Saved entries

/-- P1 steps 4 and 5: READ RES gives the outcome; `LAT_RAW` is then a fault. -/
theorem test_read_after_unrecognized :
    replyOf (step (after .noneUnrecognized .readRes)) = some (.response .noneUnrecognized) ∧
    faultOf (step (after .noneUnrecognized (.readField .latRaw))) = some .noRecordField ∧
    replyOf (step (after .noneUnrecognized (.readField .kind))) = some (.field 1) := by
  decide

/-- The firmware texts of section 2.5: "2.10", "0.0", "255.255". -/
theorem test_firmware_text :
    (DownlinkAckRecord.mk 1 2 10 #v[4, 5, 6, 7, 8, 9, 10, 11]).firmwareVersion = ['2', '.', '1', '0'] ∧
    (DownlinkAckRecord.mk 0 0 0 #v[4, 5, 6, 7, 8, 9, 10, 11]).firmwareVersion = ['0', '.', '0'] ∧
    (DownlinkAckRecord.mk 0 255 255 #v[4, 5, 6, 7, 8, 9, 10, 11]).firmwareVersion =
      ['2', '5', '5', '.', '2', '5', '5'] := by
  decide +kernel

/-! Witnesses: for each statement with hypotheses, a concrete case that meets all of them, and one for each clause. -/

theorem witness_StepRunsDecodedOperation :
    (facing .payload (.request w1)).pending = .request w1 :: [] ∧ decode w1 = .ok .positional ∧
    Instr.positional.wellFormed = true := by
  decide +kernel

theorem witness_EmptyPayloadGivesNoneEmpty : (facing .payload (.request [])).pending = .request [] :: [] := by decide

theorem witness_LowNibbleAloneSelects :
    (15, Instr.unrecognized15) ∈ opcodeRows ∧ (0xFF#8 &&& 0x0F#8).toNat = 15 ∧ (0, Instr.positional) ∈ opcodeRows ∧
    (0xF0#8 &&& 0x0F#8).toNat = 0 := by
  decide

/-- Twelve bytes, the least length a record operation completes at, and its tag clause. -/
theorem witness_PositionalGivesRecord :
    (holding .payload w1).Latched w1 ∧ 12 ≤ w1.length ∧ byteAt w1 0 % 16 = 0 := by
  decide +kernel

/-- Both modes, each at its least length, and one byte fewer. -/
theorem witness_DownlinkAckGivesRecord :
    (holding .payload dl1).Latched dl1 ∧ (holding .payload dl1).dlDataMode = .payload ∧
    (if (holding .payload dl1).dlDataMode = .payload then 12 else 4) ≤ dl1.length ∧
    (holding .literal (dl1.take 4)).Latched (dl1.take 4) ∧ (holding .literal (dl1.take 4)).dlDataMode = .literal ∧
    (if (holding .literal (dl1.take 4)).dlDataMode = .payload then 12 else 4) ≤ (dl1.take 4).length ∧
    byteAt dl1 0 % 16 = 1 ∧ (holding .payload (dl1.take 11)).Latched (dl1.take 11) ∧ (dl1.take 11).length < 12 := by
  decide +kernel

theorem witness_DeviceStatsGivesRecord :
    (holding .payload sref).Latched sref ∧ 12 ≤ sref.length ∧ byteAt sref 0 % 16 = 2 := by
  decide +kernel

/-- The least and the greatest tag outside the records. -/
theorem witness_UnrecognizedTagsGiveNoResult :
    Instr.unrecognized3 ∈ unrecognizedOps ∧ Instr.unrecognized15 ∈ unrecognizedOps ∧
    (facing .payload (.request [0xF3])).pending = .request (0xF3 :: []) :: [] ∧ 3 ≤ (0xF3#8 &&& 0x0F#8).toNat ∧
    3 ≤ (0x0F#8 &&& 0x0F#8).toNat := by
  decide

/-- One byte below each minimum: 11 of 12, and 3 of 4 in `LITERAL` mode. -/
theorem witness_ShortPayloadGivesTruncated :
    (holding .payload (w1.take 11)).plen = some 11 ∧ 11 < 12 ∧
    (holding .literal (dl1.take 3)).plen = some 3 ∧
    3 < (if (holding .literal (dl1.take 3)).dlDataMode = .payload then 12 else 4) ∧
    (facing .payload (.request (0xC2 :: []))).pending = .request (0xC2 :: []) :: [] ∧ (0xC2#8 &&& 0x0F#8).toNat < 3 ∧
    (0xC2#8 :: []).length < minimumFor (facing .payload (.request (0xC2 :: []))).dlDataMode (0xC2#8 &&& 0x0F#8).toNat := by
  decide +kernel

/-- A latched payload longer than the buffer, one of the buffer's depth, and an empty one. -/
theorem witness_EveryOperationCompletes :
    (holding .payload (w1 ++ [0xFF])).plen = some 13 ∧ (holding .payload (w1 ++ [0xFF])).BufferCovers 13 ∧
    (holding .payload w1).plen = some 12 ∧ (holding .payload w1).BufferCovers 12 ∧
    (holding .literal []).plen = some 0 ∧ (holding .literal []).BufferCovers 0 := by
  decide +kernel

theorem witness_NoLatchedPayloadStops :
    Instr.downlinkAck ∈ [Instr.positional, .downlinkAck, .deviceStats] ∧ State.reset.plen = none := by
  decide

theorem witness_OperationFrame : ∃ t, exec .unrecognized3 (holding .payload [3]) = .next t := ⟨_, rfl⟩

theorem witness_OperationWritesItsOwnKind : ∃ t, exec .positional (holding .payload [0]) = .next t := ⟨_, rfl⟩

/-- An all-ones payload of each kind, with every scaled field at its greatest value. -/
theorem witness_ResultFieldsInRange :
    (∃ t r, exec .positional (holding .payload (0xF0 :: List.replicate 11 0xFF)) = .next t ∧ t.res = some (.positional r)) ∧
    ∃ t r, exec .deviceStats (holding .payload (0xF2 :: List.replicate 11 0xFF)) = .next t ∧
      t.res = some (.deviceStats r) :=
  ⟨⟨_, _, rfl, rfl⟩, ⟨_, _, rfl, rfl⟩⟩

/-- The least width, and lengths on both sides of saturation. -/
theorem witness_SaturatingLengthIsExact :
    (holding .payload (List.replicate 15 0)).plen = some 15 ∧ (holding .payload (List.replicate 16 0)).plen = some 16 ∧
    4 ≤ 4 := by
  decide +kernel

/-- Each window at the last index it fits at and at the first it does not. -/
theorem witness_ExtractorPrimitives :
    (holding .payload w1).Latched w1 ∧ 11 + 1 ≤ w1.length ∧ 10 + 2 ≤ w1.length ∧ 8 + 4 ≤ w1.length ∧ 15 ≤ 15 ∧ 16 ≤ 16 ∧
    (holding .payload w1).plen = some 12 ∧ 12 < 12 + 1 ∧ 12 < 11 + 2 ∧ 12 < 9 + 4 ∧
    (holding .payload []).plen = some 0 := by
  decide +kernel

theorem witness_ExtractorDomainRefused :
    (15 < 16 ∨ 16 < 0) ∧ (15 < 0 ∨ 16 < 17) ∧ Layout.txCount ∈ operands .payload .deviceStats ∧
    Layout.txCount.src = .le16bits 1 5 11 := by
  decide

theorem witness_MaskFormsAgree : 0 ≤ 16 ∧ 16 ≤ 16 ∧ 16 < 17 := by decide

theorem witness_KindCodes :
    (facing .payload (.decodeHex .strict (some ['z', 'z']))).pending = .decodeHex .strict (some ['z', 'z']) :: [] ∧
    hex2b (facing .payload (.decodeHex .strict (some ['z', 'z']))).wsSet (some ['z', 'z']) = .error 0 := by
  decide +kernel

theorem witness_BitFieldIsWindowBits : 0xFFFF < 2 ^ 16 := by decide

theorem witness_PositionalEncodingReadsBack :
    (holding .payload w1).Latched
      (encodePositional ⟨1, 1, 0, BitVec.ofInt 32 (-338636733), 1511941350, 0, 0, 0xD5⟩) := by
  decide +kernel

--- Description of the task ---
Work through the records above. Copy every line with the string "BufferCovers".

--- Completed exercise ---
    (holding .payload (w1 ++ [0xFF])).plen = some 13 ∧ (holding .payload (w1 ++ [0xFF])).BufferCovers 13 ∧
    (holding .payload w1).plen = some 12 ∧ (holding .payload w1).BufferCovers 12 ∧
    (holding .literal []).plen = some 0 ∧ (holding .literal []).BufferCovers 0 := by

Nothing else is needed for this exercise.